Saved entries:
◆ ◆ ◆
-- ==== Sys2Proof/Laws/Claims.lean ====
section
/-! SUPPORT. The claim table's operations: what each leaves in every slot, and that an operation which leaves a claim
list moves nothing else. -/

namespace Sys2Proof.Machine

/-! ### One slot -/

/-- A slot that is freed takes the next generation; every other slot is as it was (R16). -/
theorem Ct.freeSlot_slots (ct : Ct) (sl x : Slot) :
    (ct.freeSlot sl).slots[x] =
      if x = sl ∧ (ct.claimAt sl).isSome = true then { gen := ct.slots[x].gen + 1, claim := none }
      else ct.slots[x] := by
  unfold Ct.freeSlot
  cases h : ct.claimAt sl with
  | none => simp
  | some c =>
    dsimp only
    have hs : (if c.state.live = true then ct.leaveList c.module sl else ct).slots = ct.slots := by split <;> rfl
    rw [Ct.onPort_slots]
    dsimp only
    rw [modifyAt_get, hs]
    simp

/-- A slot that holds no claim is not freed again. -/
theorem Ct.freeSlot_free {ct : Ct} {sl : Slot} (h : ct.claimAt sl = none) : ct.freeSlot sl = ct := by
  unfold Ct.freeSlot; rw [h]

/-- A dying claim keeps its slot's generation and every other slot (R15). -/
theorem Ct.die_slots (ct : Ct) (sl : Slot) (st : ClaimState) (marked : Bool) (x : Slot) :
    (ct.die sl st marked).slots[x] =
      if x = sl then
        { ct.slots[x] with claim := ct.slots[x].claim.map fun c => { c with state := st, leaseLeft := none } }
      else ct.slots[x] := by
  unfold Ct.die
  cases h : ct.claimAt sl with
  | none =>
    have : ct.slots[sl].claim = none := h
    dsimp only
    split
    · subst_vars
      rw [this, Option.map_none, ← this]
    · rfl
  | some c =>
    dsimp only
    split <;> simp only [Ct.mark_slots, Ct.onClaim_slots, Ct.leaveList_slots, modifyAt_get]

/-- A claim that dies leaves its module's list, and only that list (R7, R15). -/
theorem Ct.die_lists {ct : Ct} {sl : Slot} {c : Claim} (h : ct.claimAt sl = some c) (st : ClaimState) (marked : Bool) :
    (ct.die sl st marked).lists = modifyAt ct.lists c.module (·.filter (· ≠ sl)) := by
  unfold Ct.die
  rw [h]
  dsimp only
  split <;> rfl

/-! ### What no operation but a freeing changes -/

theorem Ct.settleClaim_gen (x : Level) (g : Byte) (ct : Ct) (sl k : Slot) :
    (Ct.settleClaim x g ct sl).slots[k].gen = ct.slots[k].gen := by
  unfold Ct.settleClaim
  split
  · rfl
  · split
    · simp only [Ct.mark_slots, Ct.onClaim_slots, modifyAt_get]; split <;> rfl
    · split
      · simp only [Ct.mark_slots, Ct.onClaim_slots, modifyAt_get]; split <;> rfl
      · rfl

theorem Ct.unsettleClaim_gen (ct : Ct) (sl k : Slot) : (ct.unsettleClaim sl).slots[k].gen = ct.slots[k].gen := by
  unfold Ct.unsettleClaim
  split
  · rfl
  · split
    · simp only [Ct.mark_slots, Ct.onClaim_slots, modifyAt_get]; split <;> rfl
    · rfl

theorem Ct.die_gen (ct : Ct) (sl : Slot) (st : ClaimState) (marked : Bool) (k : Slot) :
    (ct.die sl st marked).slots[k].gen = ct.slots[k].gen := by
  rw [Ct.die_slots]; split <;> rfl

theorem Ct.countDown_gen (ct : Ct) (sl k : Slot) : (ct.countDown sl).slots[k].gen = ct.slots[k].gen := by
  unfold Ct.countDown
  split
  · rfl
  · split
    · rfl
    · split
      · rfl
      · split
        · exact Ct.die_gen ..
        · simp only [Ct.onClaim_slots, modifyAt_get]; split <;> rfl

/-! ### Folds over slots -/

/-- Freeing a chosen set of slots frees just those (R17). -/
theorem Ct.freeAll_slots (ct : Ct) (which : Claim → Bool) (x : Slot) :
    (ct.freeAll which).slots[x] =
      if (ct.claimAt x).any which then { gen := ct.slots[x].gen + 1, claim := none } else ct.slots[x] := by
  have key : ∀ (l : List Slot) (c : Ct), l.Nodup →
      (l.foldl (fun ct sl => if (ct.claimAt sl).any which then ct.freeSlot sl else ct) c).slots[x] =
        if x ∈ l ∧ (c.claimAt x).any which = true then { gen := c.slots[x].gen + 1, claim := none }
        else c.slots[x] := by
    intro l
    induction l with
    | nil => intro c _; simp
    | cons a l ih =>
      intro c hl
      rw [List.nodup_cons] at hl
      rw [List.foldl_cons, ih _ hl.2]
      by_cases ha : (c.claimAt a).any which = true
      · rw [if_pos ha]
        have hs : (c.claimAt a).isSome = true := by
          cases hc : c.claimAt a with
          | none => rw [hc] at ha; cases ha
          | some _ => rfl
        by_cases hx : x = a
        · subst hx
          have hf : (c.freeSlot x).slots[x] = { gen := c.slots[x].gen + 1, claim := none } := by
            rw [Ct.freeSlot_slots, if_pos ⟨rfl, hs⟩]
          rw [if_neg fun h => hl.1 h.1, hf, if_pos ⟨by simp, ha⟩]
        · have h1 : (c.freeSlot a).slots[x] = c.slots[x] := by
            rw [Ct.freeSlot_slots, if_neg fun h => hx h.1]
          have h2 : (c.freeSlot a).claimAt x = c.claimAt x := congrArg SlotRec.claim h1
          rw [h1, h2]
          simp [hx]
      · rw [if_neg ha]
        by_cases hx : x = a
        · subst hx
          simp [ha]
        · simp [hx]
  have h := key allSlots ct (List.nodup_finRange 128)
  unfold Ct.freeAll
  rw [h]
  simp

/-- The claim following `a` in `before ++ a :: rest` is the head of `rest`, where `a` does not stand before (R23). -/
theorem successor_split {before rest : List Slot} {a : Slot} (h : a ∉ before) :
    successor (before ++ a :: rest) a = rest.head? := by
  induction before with
  | nil => simp [successor]
  | cons b l ih =>
    rw [List.mem_cons, not_or] at h
    have hb : b ≠ a := Ne.symm h.1
    simp [successor, hb, ih h.2]

/-- A claimed level is at least every level of its list, and no higher than a bound of them all (R8). -/
theorem le_highest {ls : List Level} {l : Level} (h : l ∈ ls) : l ≤ highest ls := by
  induction ls with
  | nil => cases h
  | cons a ls ih =>
    show l ≤ max a (highest ls)
    rcases List.mem_cons.1 h with rfl | h
    · exact le_max_left ..
    · exact le_trans (ih h) (le_max_right ..)

theorem highest_le {ls : List Level} {l : Level} (h : ∀ x ∈ ls, x ≤ l) : highest ls ≤ l := by
  induction ls with
  | nil => exact Fin.zero_le l
  | cons a ls ih => exact max_le (h a (by simp)) (ih fun x hx => h x (by simp [hx]))

end Sys2Proof.Machine
end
◆ ◆ ◆
> [Action item]:
Transcribe each of the records above exactly.

> [Solution to the problem]:
-- ==== Sys2Proof/Laws/Claims.lean ====
section
/-! SUPPORT. The claim table's operations: what each leaves in every slot, and that an operation which leaves a claim
list moves nothing else. -/

namespace Sys2Proof.Machine

/-! ### One slot -/

/-- A slot that is freed takes the next generation; every other slot is as it was (R16). -/
theorem Ct.freeSlot_slots (ct : Ct) (sl x : Slot) :
    (ct.freeSlot sl).slots[x] =
      if x = sl ∧ (ct.claimAt sl).isSome = true then { gen := ct.slots[x].gen + 1, claim := none }
      else ct.slots[x] := by
  unfold Ct.freeSlot
  cases h : ct.claimAt sl with
  | none => simp
  | some c =>
    dsimp only
    have hs : (if c.state.live = true then ct.leaveList c.module sl else ct).slots = ct.slots := by split <;> rfl
    rw [Ct.onPort_slots]
    dsimp only
    rw [modifyAt_get, hs]
    simp

/-- A slot that holds no claim is not freed again. -/
theorem Ct.freeSlot_free {ct : Ct} {sl : Slot} (h : ct.claimAt sl = none) : ct.freeSlot sl = ct := by
  unfold Ct.freeSlot; rw [h]

/-- A dying claim keeps its slot's generation and every other slot (R15). -/
theorem Ct.die_slots (ct : Ct) (sl : Slot) (st : ClaimState) (marked : Bool) (x : Slot) :
    (ct.die sl st marked).slots[x] =
      if x = sl then
        { ct.slots[x] with claim := ct.slots[x].claim.map fun c => { c with state := st, leaseLeft := none } }
      else ct.slots[x] := by
  unfold Ct.die
  cases h : ct.claimAt sl with
  | none =>
    have : ct.slots[sl].claim = none := h
    dsimp only
    split
    · subst_vars
      rw [this, Option.map_none, ← this]
    · rfl
  | some c =>
    dsimp only
    split <;> simp only [Ct.mark_slots, Ct.onClaim_slots, Ct.leaveList_slots, modifyAt_get]

/-- A claim that dies leaves its module's list, and only that list (R7, R15). -/
theorem Ct.die_lists {ct : Ct} {sl : Slot} {c : Claim} (h : ct.claimAt sl = some c) (st : ClaimState) (marked : Bool) :
    (ct.die sl st marked).lists = modifyAt ct.lists c.module (·.filter (· ≠ sl)) := by
  unfold Ct.die
  rw [h]
  dsimp only
  split <;> rfl

/-! ### What no operation but a freeing changes -/

theorem Ct.settleClaim_gen (x : Level) (g : Byte) (ct : Ct) (sl k : Slot) :
    (Ct.settleClaim x g ct sl).slots[k].gen = ct.slots[k].gen := by
  unfold Ct.settleClaim
  split
  · rfl
  · split
    · simp only [Ct.mark_slots, Ct.onClaim_slots, modifyAt_get]; split <;> rfl
    · split
      · simp only [Ct.mark_slots, Ct.onClaim_slots, modifyAt_get]; split <;> rfl
      · rfl

theorem Ct.unsettleClaim_gen (ct : Ct) (sl k : Slot) : (ct.unsettleClaim sl).slots[k].gen = ct.slots[k].gen := by
  unfold Ct.unsettleClaim
  split
  · rfl
  · split
    · simp only [Ct.mark_slots, Ct.onClaim_slots, modifyAt_get]; split <;> rfl
    · rfl

theorem Ct.die_gen (ct : Ct) (sl : Slot) (st : ClaimState) (marked : Bool) (k : Slot) :
    (ct.die sl st marked).slots[k].gen = ct.slots[k].gen := by
  rw [Ct.die_slots]; split <;> rfl

theorem Ct.countDown_gen (ct : Ct) (sl k : Slot) : (ct.countDown sl).slots[k].gen = ct.slots[k].gen := by
  unfold Ct.countDown
  split
  · rfl
  · split
    · rfl
    · split
      · rfl
      · split
        · exact Ct.die_gen ..
        · simp only [Ct.onClaim_slots, modifyAt_get]; split <;> rfl

/-! ### Folds over slots -/

/-- Freeing a chosen set of slots frees just those (R17). -/
theorem Ct.freeAll_slots (ct : Ct) (which : Claim → Bool) (x : Slot) :
    (ct.freeAll which).slots[x] =
      if (ct.claimAt x).any which then { gen := ct.slots[x].gen + 1, claim := none } else ct.slots[x] := by
  have key : ∀ (l : List Slot) (c : Ct), l.Nodup →
      (l.foldl (fun ct sl => if (ct.claimAt sl).any which then ct.freeSlot sl else ct) c).slots[x] =
        if x ∈ l ∧ (c.claimAt x).any which = true then { gen := c.slots[x].gen + 1, claim := none }
        else c.slots[x] := by
    intro l
    induction l with
    | nil => intro c _; simp
    | cons a l ih =>
      intro c hl
      rw [List.nodup_cons] at hl
      rw [List.foldl_cons, ih _ hl.2]
      by_cases ha : (c.claimAt a).any which = true
      · rw [if_pos ha]
        have hs : (c.claimAt a).isSome = true := by
          cases hc : c.claimAt a with
          | none => rw [hc] at ha; cases ha
          | some _ => rfl
        by_cases hx : x = a
        · subst hx
          have hf : (c.freeSlot x).slots[x] = { gen := c.slots[x].gen + 1, claim := none } := by
            rw [Ct.freeSlot_slots, if_pos ⟨rfl, hs⟩]
          rw [if_neg fun h => hl.1 h.1, hf, if_pos ⟨by simp, ha⟩]
        · have h1 : (c.freeSlot a).slots[x] = c.slots[x] := by
            rw [Ct.freeSlot_slots, if_neg fun h => hx h.1]
          have h2 : (c.freeSlot a).claimAt x = c.claimAt x := congrArg SlotRec.claim h1
          rw [h1, h2]
          simp [hx]
      · rw [if_neg ha]
        by_cases hx : x = a
        · subst hx
          simp [ha]
        · simp [hx]
  have h := key allSlots ct (List.nodup_finRange 128)
  unfold Ct.freeAll
  rw [h]
  simp

/-- The claim following `a` in `before ++ a :: rest` is the head of `rest`, where `a` does not stand before (R23). -/
theorem successor_split {before rest : List Slot} {a : Slot} (h : a ∉ before) :
    successor (before ++ a :: rest) a = rest.head? := by
  induction before with
  | nil => simp [successor]
  | cons b l ih =>
    rw [List.mem_cons, not_or] at h
    have hb : b ≠ a := Ne.symm h.1
    simp [successor, hb, ih h.2]

/-- A claimed level is at least every level of its list, and no higher than a bound of them all (R8). -/
theorem le_highest {ls : List Level} {l : Level} (h : l ∈ ls) : l ≤ highest ls := by
  induction ls with
  | nil => cases h
  | cons a ls ih =>
    show l ≤ max a (highest ls)
    rcases List.mem_cons.1 h with rfl | h
    · exact le_max_left ..
    · exact le_trans (ih h) (le_max_right ..)

theorem highest_le {ls : List Level} {l : Level} (h : ∀ x ∈ ls, x ≤ l) : highest ls ≤ l := by
  induction ls with
  | nil => exact Fin.zero_le l
  | cons a ls ih => exact max_le (h a (by simp)) (ih fun x hx => h x (by simp [hx]))

end Sys2Proof.Machine
end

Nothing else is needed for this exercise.